Любое понимание уже улавливает, схватывает бешеные всполохи птиц, мерещащихся резиновым мячикам, которые отскакивают от стены.

Понимание, которое бы понимало себя, сошло бы с ума, и я настаиваю на этом образе, проскальзывающем в турникет, как солнце: двинулось, тронулось бы, хотя бы немножко, на арифметически ничтожный скрупул всего.

Возможно, слух оказался бы катастрофически переливающимся через край всего слышимого струями пингвинообразных пуговиц.

В этом-де и заключается искусство, но так говорят, поскольку нарастание тишины porn cartoon ужасно, а ужас подобен восьми вальсирующим педикюрным ножницам и цветовой прогрессии кузнечиков, расчесок и вагнеровских увертюр.

Принять на себя тишину сложнее, чем принять на себя грех, историю, что угодно, летящую по шахматному полу испуганную полевку.

Ведь история, и эта, да, история, - это волокнистая история греха, вынимающего из-за пазухи кочергу, расцветающую орхидеями и слизнями в петлице у бумажного носорога.

Я выжму из пустого яблока слона соль и перец, но меня останавливает простое, но точное наблюдение, что принять на себя смерть невозможно, ее нельзя поглотить, ею нельзя питаться, она пожирает сама (это из Левинаса), какие у нее зубы, пищевод, кишечник, нежные, ласковые ректальные ворсинки и чем это заканчивается.

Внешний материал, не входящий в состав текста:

/-- Queue pair 0x104 of the far host, which expects packet 8; region 6 covers the first 4,096 bytes. -/
def far104 : QP := { sess := 1, rqpn := 2, epsn := 8, psn := 0, pmtu := 2, ipv6 := false, gid := far.ip }
def paired (f : Dev → Dev) : State := inSession fun d => f { d with qps := [(4, some far104)], mrs := [⟨6, 1, 0, 4096, true, true, false⟩] }
def waitsParts : RdmaOp := { qp := 4, psn := 7, to' := far, addr := 0, what := .read 16, issued := true, parts := [(0, 0, 16)] }
theorem witness_Rdma : (paired id).dev.linkUp Part.standard = true ∧ smGet none (paired id).dev.qps 4 = some far104 ∧
    (far.v6 = far104.ipv6 ∧ far.ip = far104.gid) ∧ ((9 : BitVec 24) - far104.epsn).toNat < 2 ^ 23 ∧ 2 ^ 23 ≤ ((7 : BitVec 24) - far104.epsn).toNat ∧
    far104.msg = none ∧ 16 ≤ far104.mtu ∧ (paired id).dev.mrOk 6 true 0 16 = true ∧ (paired id).dev.mrOk 6 true 4090 16 = false ∧
    (paired id).dev.rdma = [] ∧ ((paired fun d => { d with rdma := [waitsParts] }).dev.rdma = [waitsParts]) := by decide +kernel
/-- The answer to the one access of the WRITE under way; a message in progress; and a datagram of another source port. -/
def writesLine : RdmaOp := { qp := 4, psn := 7, to' := far, addr := 0, what := .write (List.replicate 16 1) true, issued := true, parts := [(5, 0, 16)] }
def rdmaAnswer (st : BitVec 7) : Resp := { dst := (paired id).dev.hostSrc, tag := 5, status := st, from' := 16 }
def answering (st : BitVec 7) : State := paired fun d => { d with rdma := [writesLine], net := [.resp (rdmaAnswer st)] }
theorem witness_Rdma_answers : (answering stOk).dev.dead = false ∧ (answering stOk).dev.respWaits (rdmaAnswer stOk) = false ∧
    (answering stOk).dev.rdma = [writesLine] ∧ stDataError ≠ stOk ∧ rdmaHead.dstPort = 4791 ∧
    rdmaHead.buffered.toNat + rdmaHead.len.toNat ≤ 0x400000 ∧ (paired id).dev.ownIp Part.standard far.v6 rdmaHead.to' = true ∧
    ¬(({ far104 with udp := some 4999 }).udp = none ∨ ({ far104 with udp := some 4999 }).udp = some far.udp) ∧
    (∀ o ∈ (answering stOk).dev.rdma, o.issued = true ∧ o.parts ≠ []) ∧ writesLine.ends = true := by decide +kernel
theorem test_rdma_acked : gives (.rstat (rdmaAnswer stOk)) (answering stOk) (fun t => t.dev.rdma.isEmpty && t.reg (hostR 0x220) == 1) = true := by
  decide +kernel
theorem test_rdma_failed : gives (.rstat (rdmaAnswer stDataError)) (answering stDataError) (fun t => t.dev.rdma.isEmpty &&
    t.field (hostR 0x1C0) 48 7 == stDataError.toNat) = true := by decide +kernel
theorem test_rdma_write_taken : gives (.rdmaWrite 4 rdmaHead 8 .only 512 6 16 (List.replicate 16 1) true) (paired id) (fun t =>
    (smGet none t.dev.qps 4).map (·.epsn) == some 9 && t.dev.rdma.length == 1) = true := by decide +kernel
theorem test_rdma_gap : gives (.rdmaRead 4 rdmaHead 9 0 6 16 true) (paired id) (fun t => (smGet none t.dev.qps 4).map (fun z => (z.epsn, z.nakSent)) == some (8, true) &&
    t.reg (hostR 0x230) == 1) = true := by decide +kernel
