-- ==== Sys2Proof/Machine/AluRegister.lean ====
section
/-! DEFINITION. The register-register ALU instructions (41_alu_register R130 to R137): both sources are read before the
result is written, then the flags. -/

namespace Sys2Proof.Machine

/-- ADD (R131). -/
def execAdd (rd rs rt : Reg) (s : State) : Host.Outcome State Fault Refusal :=
  .next (s.aluWrite rd (aluAdd (s.x rs) (s.x rt)))

/-- SUB (R132). -/
def execSub (rd rs rt : Reg) (s : State) : Host.Outcome State Fault Refusal :=
  .next (s.aluWrite rd (aluSub (s.x rs) (s.x rt)))

/-- AND (R133). -/
def execAnd (rd rs rt : Reg) (s : State) : Host.Outcome State Fault Refusal :=
  .next (s.aluWrite rd (aluAnd (s.x rs) (s.x rt)))

/-- OR (R134). -/
def execOr (rd rs rt : Reg) (s : State) : Host.Outcome State Fault Refusal :=
  .next (s.aluWrite rd (aluOr (s.x rs) (s.x rt)))

/-- XOR (R135). -/
def execXor (rd rs rt : Reg) (s : State) : Host.Outcome State Fault Refusal :=
  .next (s.aluWrite rd (aluXor (s.x rs) (s.x rt)))

/-- SLL (R136). -/
def execSll (rd rs rt : Reg) (s : State) : Host.Outcome State Fault Refusal :=
  .next (s.aluWrite rd (aluSll (s.x rs) (s.x rt)))

/-- SRL (R137). -/
def execSrl (rd rs rt : Reg) (s : State) : Host.Outcome State Fault Refusal :=
  .next (s.aluWrite rd (aluSrl (s.x rs) (s.x rt)))

end Sys2Proof.Machine
end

Если такова обычная трудность, то гораздо немыслимее питаться тишиною этих голосов, однако единственная возможность забвения заключена именно в них, колотящихся, словно водоросли причесок времен Марии-Антуанетты о решетку ночного аквариума, плывущего по рельсам.

История состоит из голосов и пауз между ними, причем в этом мистическом водевиле говорить может что угодно: сухая ракова клешня, найденная на чердаке залитой солнечными пылинками дачи, в спелом ящике столика с облупившимся лаком – или перевернуто дерево головокружения, или подсвечник, метрономом раскачивающийся над антарктической белизной.

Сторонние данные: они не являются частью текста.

-- ==== Sys2Proof/Machine/Assembler.lean ====
section
/-! DEFINITION. The spec's names and assembler forms (10_state R22, 30_encoding R100 to R102), which the spec calls notation and
no part of the hardware (decision D5): the slot names, the operand checks, the pseudo-instructions, the program format. No
step of the machine uses them. -/

namespace Sys2Proof.Machine

/-- The names of the slots, in order (10_state R22); FL, SP and PC are other names of r13, r14 and r15. -/
def slotNames : List String :=
  ["r0", "r1", "r2", "r3", "r4", "r5", "r6", "r7", "r8", "r9", "r10", "r11", "r12", "r13", "r14", "r15"]

/-- The snapshot's register map, from names to values (45_control R205). -/
def Snapshot.registerMap (sn : Snapshot) : List (String × Word) := slotNames.zip sn.registers.toList

/-- A signed immediate or offset as its byte, in [-128, 127] (30_encoding R100). -/
def signedByte (v : Int) : Option (BitVec 8) := if -128 ≤ v ∧ v ≤ 127 then some (BitVec.ofInt 8 v) else none

/-- The offset byte of a displacement from base `rb`: legal only when its high nibble is the base's index (30_encoding R92,
R100). -/
def displacementByte (rb : Reg) (disp : Int) : Option (BitVec 8) :=
  (signedByte disp).filter (fun b => b.extractLsb' 4 4 == rb)

/-- `ADDI rd, imm` (30_encoding R100). -/
def asmAddi (rd : Reg) (imm : Int) : Option Instr := (signedByte imm).map (.addi rd)

/-- `SUBI rd, imm` (30_encoding R100). -/
def asmSubi (rd : Reg) (imm : Int) : Option Instr := (signedByte imm).map (.subi rd)

/-- `LW rd, disp(rb)` (30_encoding R100). -/
def asmLw (rd rb : Reg) (disp : Int) : Option Instr := (displacementByte rb disp).map (.lw rd rb)

/-- `SW ra, disp(rb)` (30_encoding R100). -/
def asmSw (ra rb : Reg) (disp : Int) : Option Instr := (displacementByte rb disp).map (.sw ra rb)

/-- `BZ ra, off` (30_encoding R100). -/
def asmBz (ra : Reg) (off : Int) : Option Instr := (signedByte off).map (.bz ra)

/-- `BZ ra, label`, standing at address `here` (30_encoding R100). -/
def asmBzTo (ra : Reg) (label here : Int) : Option Instr := asmBz ra (label - (here + 2))

/-- `JR ra`: the ignored byte is written as zero (30_encoding R97, R100). -/
def asmJr (ra : Reg) : Instr := .jr ra 0

/-- `HALT`: the ignored bits are written as zero (30_encoding R97, R100). -/
def asmHalt : Instr := .halt 0

/-- The pseudo-instructions (30_encoding R101). -/
inductive Pseudo where
  | nop
  | mov (rd rs : Reg)
  | clr (rd : Reg)
  | li (rd : Reg) (imm : Int)
  | jmp (off : Int)
deriving DecidableEq, Repr

/-- The expansion of a pseudo-instruction; `LI` is not for r13 or r15 (30_encoding R101). -/
def expandPseudo : Pseudo → Option (List Instr)
  | .nop => some [asmJr Config.pcIdx]
  | .mov rd rs => some [.or rd rs rs]
  | .clr rd => some [.xor rd rd rd]
  | .li rd imm =>
    if rd = Config.pcIdx ∨ rd = Config.flIdx then none else (asmAddi rd imm).map (fun i => [.xor rd rd rd, i])
  | .jmp off => (asmAddi Config.pcIdx off).map (fun i => [i])

/-- A program's bytes: the words in order, big-endian, no header (30_encoding R102). -/
def programBytes (is : List Instr) : List Byte := is.flatMap encodeBytes

end Sys2Proof.Machine
end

Эмпирическа точка зрения заключается, по-видимому, в том, что никаких блуждающих, бессмысленных, нелепо кривляющихся и передразнивающих друг друга голосов, умножающихся согласно теории разветвляющихся множеств, один всегда дает один и один, у этого безмолвия нет; она справедлива.

Откуда же они тогда берутся.

Теология mom sex может наполнить целу жизнь грохотанием побрякушек, подбрасываемых веретенообразно танцующими тарантино, как подметны письма под кожицу личинки, дремлющей в иссохшем стебле весны.

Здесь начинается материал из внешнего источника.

/-- 40_step_cycle R121: the mode after a step is Halted if the step raised a fault or executed HALT, and otherwise what it was.
The report being empty before, a fault raised is a report sent. -/
def Obligations.StepKeepsTheModeUnlessItHalts : Prop :=
  ∀ s t : State, s.Steps → s.report = none → step s = .next t →
    (t.report.isSome = true ∨ (∃ w, s.mem.readWord s.pc = some w ∧ (decodeWord w).isHalt = true) → t.mode = .halted) ∧
    (t.report = none → (∀ w, s.mem.readWord s.pc = some w → (decodeWord w).isHalt = false) → t.mode = s.mode)

/-- 40_step_cycle R122 (a faulting step included: the spec's decision D19): the snapshot handed over by a step is that of the
state the step produced. -/
def Obligations.StepHandsOverItsOwnResult : Prop :=
  ∀ s t : State, s.Steps → step s = .next t →
    ∃ sn, t.broadcast = some sn ∧ sn.mode = t.mode ∧ sn.running = (t.mode == .running) ∧ sn.pc = t.pc ∧ sn.flags = t.fl ∧
      (∀ i : Reg, sn.registers[i.toNat]'i.isLt = t.x i) ∧ sn.memoryWindow.length = Config.snapWindow.val ∧
      ∀ a : Word, (h : a.toNat < sn.memoryWindow.length) → t.mem.readByte a = some sn.memoryWindow[a.toNat]

/-! ### Whole-machine rules -/

/-- 40_step_cycle R123, 70_reset R262 in the model's terms: every instruction has an effect in every state, and every step of
the model goes on: no fault and no refusal ends a run (log entry 8). -/
def Obligations.EveryInstructionAndStepGoesOn : Prop :=
  (∀ (i : Instr) (s : State), ∃ t, exec i s = .next t) ∧ ∀ s : State, ∃ t, step s = .next t

/-- 10_state section 2's table of slots written (derived there): an instruction leaves every slot unchanged that the table does
not list for it, and never touches the host's side. -/
def Obligations.OnlyListedSlotsChange : Prop :=
  ∀ (i : Instr) (s t : State), exec i s = .next t →
    (∀ r : Reg, r ∉ i.slotsWritten → t.x r = s.x r) ∧ SameHostSide s t

/-- 20_memory section 3 and 43_load_store R163 (derived there): no instruction but SW changes a byte of memory; and SW changes
none but the two at its effective address. -/
def Obligations.OnlyStoreWordChangesMemory : Prop :=
  ∀ (i : Instr) (s t : State), exec i s = .next t →
    (i.stores = false → SameMemory s t) ∧
    ∀ ra rs imm8, i = .sw ra rs imm8 → ∀ a : Word, a ≠ effectiveAddress s rs imm8 → a ≠ effectiveAddress s rs imm8 + 1 →
      t.mem.readByte a = s.mem.readByte a

/-- 60_exceptions section 4 (the spec's decision D16): faults are precise: an instruction that sends a report has written no
register and no byte, and has halted the engine. -/
def Obligations.FaultingInstructionWritesNothing : Prop :=
  ∀ (i : Instr) (s t : State), exec i s = .next t → s.report = none → t.report.isSome = true →
    t.mode = .halted ∧ SameRegisters s t ∧ SameMemory s t

/-- The invariant of the engine is kept by every step of the model, whatever request is granted: canonical memory; a report only
while Halted, naming the instruction at which the engine stopped; consistent snapshots (60_exceptions section 4, 45_control
section 4; the canonical form is the model's, log entry 12). -/
def Obligations.EveryStepKeepsTheEngineInvariant : Prop :=
  ∀ s t : State, EngineInv s → step s = .next t → EngineInv t

/-- The reset state meets the invariant of the engine. -/
def Obligations.ResetMeetsTheEngineInvariant : Prop := EngineInv State.reset

/-! ### Reset and the control port -/

/-- 70_reset R251: the reset state in full. -/
def Obligations.ResetStateIsAsSpecified : Prop :=
  (∀ i : Reg, i.toNat ≤ 13 → State.reset.x i = 0) ∧ State.reset.zFlag = false ∧ State.reset.nFlag = false ∧
  State.reset.x 14 = 0x1000 ∧ State.reset.x 15 = 0 ∧
  (∀ a : Word, a.toNat ≤ 4095 → State.reset.mem.readByte a = some 0) ∧ State.reset.mode = .paused

/-- 45_control section 1 (R191, the spec's decision D23): a granted tick while Running is one `Step()`; while Paused or Halted it
does nothing at all but leave the schedule. That an empty schedule grants a tick too is the model's, log entry 2 (DEDUCED). -/
def Obligations.TickStepsOnlyWhileRunning : Prop :=
  ∀ s : State, s.nextRequest = .tick →
    (s.mode = .running → step s = engineStep s.afterPop) ∧
    (s.mode ≠ .running → step s = .next { s with schedule := s.schedule.tail })

/-- 45_control section 2, for an empty schedule: a Halted engine's whole state stays as it was, however many grants are made. That
each grant of an empty schedule is a tick is the model's: log entry 2 (DEDUCED). Ticks that stand in the schedule are among the
requests of `HaltedIsTerminalUntilResetOrLoad`. -/
def Obligations.HaltedTicksChangeNothing : Prop :=
  ∀ (n : Nat) (s : State), s.mode = .halted → s.schedule = [] → Host.Core.run core n s = .next s

/-- 45_control sections 2 and 3: a Halted engine stays exactly as the halting step left it, whatever is granted, until a `reset` or an
accepted load. The rejection of `start_run` and the idle `pause` are the spec's decision D15, a rejected load that keeps the state its
decision D14. The model's are the ticks granted past the end of the schedule (log entry 2, DEDUCED), the report (log entry 4), the
snapshot kept (log entry 6) and the schedule (log entry 1, these three DESIGN CHOICE). -/
def Obligations.HaltedIsTerminalUntilResetOrLoad : Prop :=
  ∀ (n : Nat) (s : State), s.mode = .halted → (∀ r ∈ s.schedule, r.KeepsHalted) →
    ∃ t, Host.Core.run core n s = .next t ∧ t.mode = .halted ∧ t.report = s.report ∧ SameRegisters s t ∧ SameMemory s t ∧
      t.broadcast = s.broadcast ∧ t.schedule = s.schedule.drop n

Есть удивительный вид нечестивого и робкого отшельничества, бьющего в бубен циферблата без цифр, наклеенного на собственный лоб, - это признанье того, что находишься внутри бесконечной книги на неизвестном языке, да еще и ненароком.

Ужас быть всем заставляет меня становиться hot gay porn собой.

Признать не означает заключить в себя, поглотить, пожевал и выплюнул, как фрагмент Алкея, выгравированный на кошачьей селезенке черепашьего панциря.

Признание это припоминание.

Остановить работу забвения невозможно, однако легко начать движение вспять, phone porn как будто направленное в сторону, противоположную забвению, как в обратну сторону снежный ком, но таких траекторий бесконечно много, кроме одной.

Понятно, что тут вопрос обходных путей встречается с вопросом юридическим, даже, можно сказать, криминалистически-промышленным.

Коллекционирование, скупость, педантизм, анальный юмор, эротомания и скука – все, приводящее к запорам.

Чувство заполненности компенсирует недостатки умения поглощать, принимать на себя, женственно захватывать разинутым смыслом своей похоти.

Единственным персонажем на сцене становится живое тело, неизвестно кому принадлежащее и боящееся лошадей и кривоногих пуфов.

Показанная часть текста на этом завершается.